Instructions to follow |
Output the entries below so that they read exactly as they do now.

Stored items
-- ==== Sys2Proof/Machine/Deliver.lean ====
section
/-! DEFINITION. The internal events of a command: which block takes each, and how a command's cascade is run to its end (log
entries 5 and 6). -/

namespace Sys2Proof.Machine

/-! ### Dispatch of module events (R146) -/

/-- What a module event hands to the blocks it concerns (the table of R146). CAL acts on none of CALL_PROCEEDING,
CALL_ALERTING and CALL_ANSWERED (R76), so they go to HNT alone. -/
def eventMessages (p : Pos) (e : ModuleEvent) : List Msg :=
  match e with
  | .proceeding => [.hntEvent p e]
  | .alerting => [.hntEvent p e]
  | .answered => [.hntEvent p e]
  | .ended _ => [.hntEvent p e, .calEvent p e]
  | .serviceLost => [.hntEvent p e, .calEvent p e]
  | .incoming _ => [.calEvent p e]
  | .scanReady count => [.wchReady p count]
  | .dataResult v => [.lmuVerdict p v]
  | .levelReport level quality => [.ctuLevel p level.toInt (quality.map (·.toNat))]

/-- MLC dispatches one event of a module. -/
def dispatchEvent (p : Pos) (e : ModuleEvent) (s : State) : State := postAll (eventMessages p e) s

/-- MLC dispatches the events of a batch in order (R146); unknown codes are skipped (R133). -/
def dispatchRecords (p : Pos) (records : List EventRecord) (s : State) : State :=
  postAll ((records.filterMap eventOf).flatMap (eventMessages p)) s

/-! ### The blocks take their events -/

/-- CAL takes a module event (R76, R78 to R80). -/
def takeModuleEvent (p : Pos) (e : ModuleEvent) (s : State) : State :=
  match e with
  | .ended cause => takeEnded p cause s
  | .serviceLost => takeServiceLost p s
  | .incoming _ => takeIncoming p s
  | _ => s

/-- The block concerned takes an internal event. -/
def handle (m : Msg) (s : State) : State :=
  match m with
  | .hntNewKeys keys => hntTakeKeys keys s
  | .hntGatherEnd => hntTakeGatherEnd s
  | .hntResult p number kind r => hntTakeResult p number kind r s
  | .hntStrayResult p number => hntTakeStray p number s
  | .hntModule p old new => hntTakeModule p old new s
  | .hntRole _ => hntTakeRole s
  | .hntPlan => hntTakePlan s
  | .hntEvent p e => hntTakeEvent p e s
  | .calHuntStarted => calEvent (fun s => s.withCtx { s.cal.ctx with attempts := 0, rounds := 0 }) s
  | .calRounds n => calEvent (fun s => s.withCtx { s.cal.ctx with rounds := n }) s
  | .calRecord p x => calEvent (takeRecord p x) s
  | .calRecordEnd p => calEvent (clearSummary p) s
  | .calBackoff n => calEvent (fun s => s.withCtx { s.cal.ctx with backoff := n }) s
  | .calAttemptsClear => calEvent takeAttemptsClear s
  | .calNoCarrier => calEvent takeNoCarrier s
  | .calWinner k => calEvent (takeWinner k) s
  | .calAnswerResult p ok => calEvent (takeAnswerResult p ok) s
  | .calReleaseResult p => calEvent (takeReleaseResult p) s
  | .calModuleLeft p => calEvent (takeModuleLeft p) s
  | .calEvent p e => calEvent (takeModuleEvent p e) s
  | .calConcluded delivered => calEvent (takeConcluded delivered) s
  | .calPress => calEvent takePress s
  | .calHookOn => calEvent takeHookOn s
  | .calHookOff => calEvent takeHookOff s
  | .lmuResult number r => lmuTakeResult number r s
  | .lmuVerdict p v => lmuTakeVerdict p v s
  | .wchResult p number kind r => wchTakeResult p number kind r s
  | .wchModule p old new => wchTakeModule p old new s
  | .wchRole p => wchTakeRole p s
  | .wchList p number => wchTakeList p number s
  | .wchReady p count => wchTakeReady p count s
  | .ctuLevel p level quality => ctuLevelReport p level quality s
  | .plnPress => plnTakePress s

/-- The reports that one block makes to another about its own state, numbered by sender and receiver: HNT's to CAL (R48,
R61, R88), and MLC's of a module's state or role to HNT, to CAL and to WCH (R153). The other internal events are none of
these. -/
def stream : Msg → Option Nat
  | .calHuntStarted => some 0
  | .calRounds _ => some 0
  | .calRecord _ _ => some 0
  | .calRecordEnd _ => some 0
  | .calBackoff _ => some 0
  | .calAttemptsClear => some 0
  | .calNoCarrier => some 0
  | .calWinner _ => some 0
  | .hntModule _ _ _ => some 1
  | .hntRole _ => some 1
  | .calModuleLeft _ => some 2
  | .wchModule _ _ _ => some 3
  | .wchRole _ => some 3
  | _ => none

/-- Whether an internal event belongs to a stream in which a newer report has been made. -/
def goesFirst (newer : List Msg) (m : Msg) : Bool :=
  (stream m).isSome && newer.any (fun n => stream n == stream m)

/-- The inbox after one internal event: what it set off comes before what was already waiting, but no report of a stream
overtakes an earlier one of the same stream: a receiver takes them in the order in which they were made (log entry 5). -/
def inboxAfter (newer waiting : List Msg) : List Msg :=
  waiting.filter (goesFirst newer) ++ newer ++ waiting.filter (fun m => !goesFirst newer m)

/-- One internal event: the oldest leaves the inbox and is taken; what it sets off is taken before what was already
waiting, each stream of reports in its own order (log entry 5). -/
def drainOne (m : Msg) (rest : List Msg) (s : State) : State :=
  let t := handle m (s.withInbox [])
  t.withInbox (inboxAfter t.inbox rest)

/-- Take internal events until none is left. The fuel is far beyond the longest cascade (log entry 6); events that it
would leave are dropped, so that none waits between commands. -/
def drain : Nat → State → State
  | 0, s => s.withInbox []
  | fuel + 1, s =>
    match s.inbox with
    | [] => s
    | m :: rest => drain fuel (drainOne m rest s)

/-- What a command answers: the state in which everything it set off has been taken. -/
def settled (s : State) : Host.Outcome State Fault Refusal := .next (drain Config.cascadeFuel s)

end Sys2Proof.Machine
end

Solution for this task |
-- ==== Sys2Proof/Machine/Deliver.lean ====
section
/-! DEFINITION. The internal events of a command: which block takes each, and how a command's cascade is run to its end (log
entries 5 and 6). -/

namespace Sys2Proof.Machine

/-! ### Dispatch of module events (R146) -/

/-- What a module event hands to the blocks it concerns (the table of R146). CAL acts on none of CALL_PROCEEDING,
CALL_ALERTING and CALL_ANSWERED (R76), so they go to HNT alone. -/
def eventMessages (p : Pos) (e : ModuleEvent) : List Msg :=
  match e with
  | .proceeding => [.hntEvent p e]
  | .alerting => [.hntEvent p e]
  | .answered => [.hntEvent p e]
  | .ended _ => [.hntEvent p e, .calEvent p e]
  | .serviceLost => [.hntEvent p e, .calEvent p e]
  | .incoming _ => [.calEvent p e]
  | .scanReady count => [.wchReady p count]
  | .dataResult v => [.lmuVerdict p v]
  | .levelReport level quality => [.ctuLevel p level.toInt (quality.map (·.toNat))]

/-- MLC dispatches one event of a module. -/
def dispatchEvent (p : Pos) (e : ModuleEvent) (s : State) : State := postAll (eventMessages p e) s

/-- MLC dispatches the events of a batch in order (R146); unknown codes are skipped (R133). -/
def dispatchRecords (p : Pos) (records : List EventRecord) (s : State) : State :=
  postAll ((records.filterMap eventOf).flatMap (eventMessages p)) s

/-! ### The blocks take their events -/

/-- CAL takes a module event (R76, R78 to R80). -/
def takeModuleEvent (p : Pos) (e : ModuleEvent) (s : State) : State :=
  match e with
  | .ended cause => takeEnded p cause s
  | .serviceLost => takeServiceLost p s
  | .incoming _ => takeIncoming p s
  | _ => s

/-- The block concerned takes an internal event. -/
def handle (m : Msg) (s : State) : State :=
  match m with
  | .hntNewKeys keys => hntTakeKeys keys s
  | .hntGatherEnd => hntTakeGatherEnd s
  | .hntResult p number kind r => hntTakeResult p number kind r s
  | .hntStrayResult p number => hntTakeStray p number s
  | .hntModule p old new => hntTakeModule p old new s
  | .hntRole _ => hntTakeRole s
  | .hntPlan => hntTakePlan s
  | .hntEvent p e => hntTakeEvent p e s
  | .calHuntStarted => calEvent (fun s => s.withCtx { s.cal.ctx with attempts := 0, rounds := 0 }) s
  | .calRounds n => calEvent (fun s => s.withCtx { s.cal.ctx with rounds := n }) s
  | .calRecord p x => calEvent (takeRecord p x) s
  | .calRecordEnd p => calEvent (clearSummary p) s
  | .calBackoff n => calEvent (fun s => s.withCtx { s.cal.ctx with backoff := n }) s
  | .calAttemptsClear => calEvent takeAttemptsClear s
  | .calNoCarrier => calEvent takeNoCarrier s
  | .calWinner k => calEvent (takeWinner k) s
  | .calAnswerResult p ok => calEvent (takeAnswerResult p ok) s
  | .calReleaseResult p => calEvent (takeReleaseResult p) s
  | .calModuleLeft p => calEvent (takeModuleLeft p) s
  | .calEvent p e => calEvent (takeModuleEvent p e) s
  | .calConcluded delivered => calEvent (takeConcluded delivered) s
  | .calPress => calEvent takePress s
  | .calHookOn => calEvent takeHookOn s
  | .calHookOff => calEvent takeHookOff s
  | .lmuResult number r => lmuTakeResult number r s
  | .lmuVerdict p v => lmuTakeVerdict p v s
  | .wchResult p number kind r => wchTakeResult p number kind r s
  | .wchModule p old new => wchTakeModule p old new s
  | .wchRole p => wchTakeRole p s
  | .wchList p number => wchTakeList p number s
  | .wchReady p count => wchTakeReady p count s
  | .ctuLevel p level quality => ctuLevelReport p level quality s
  | .plnPress => plnTakePress s

/-- The reports that one block makes to another about its own state, numbered by sender and receiver: HNT's to CAL (R48,
R61, R88), and MLC's of a module's state or role to HNT, to CAL and to WCH (R153). The other internal events are none of
these. -/
def stream : Msg → Option Nat
  | .calHuntStarted => some 0
  | .calRounds _ => some 0
  | .calRecord _ _ => some 0
  | .calRecordEnd _ => some 0
  | .calBackoff _ => some 0
  | .calAttemptsClear => some 0
  | .calNoCarrier => some 0
  | .calWinner _ => some 0
  | .hntModule _ _ _ => some 1
  | .hntRole _ => some 1
  | .calModuleLeft _ => some 2
  | .wchModule _ _ _ => some 3
  | .wchRole _ => some 3
  | _ => none

/-- Whether an internal event belongs to a stream in which a newer report has been made. -/
def goesFirst (newer : List Msg) (m : Msg) : Bool :=
  (stream m).isSome && newer.any (fun n => stream n == stream m)

/-- The inbox after one internal event: what it set off comes before what was already waiting, but no report of a stream
overtakes an earlier one of the same stream: a receiver takes them in the order in which they were made (log entry 5). -/
def inboxAfter (newer waiting : List Msg) : List Msg :=
  waiting.filter (goesFirst newer) ++ newer ++ waiting.filter (fun m => !goesFirst newer m)

/-- One internal event: the oldest leaves the inbox and is taken; what it sets off is taken before what was already
waiting, each stream of reports in its own order (log entry 5). -/
def drainOne (m : Msg) (rest : List Msg) (s : State) : State :=
  let t := handle m (s.withInbox [])
  t.withInbox (inboxAfter t.inbox rest)

/-- Take internal events until none is left. The fuel is far beyond the longest cascade (log entry 6); events that it
would leave are dropped, so that none waits between commands. -/
def drain : Nat → State → State
  | 0, s => s.withInbox []
  | fuel + 1, s =>
    match s.inbox with
    | [] => s
    | m :: rest => drain fuel (drainOne m rest s)

/-- What a command answers: the state in which everything it set off has been taken. -/
def settled (s : State) : Host.Outcome State Fault Refusal := .next (drain Config.cascadeFuel s)

end Sys2Proof.Machine
end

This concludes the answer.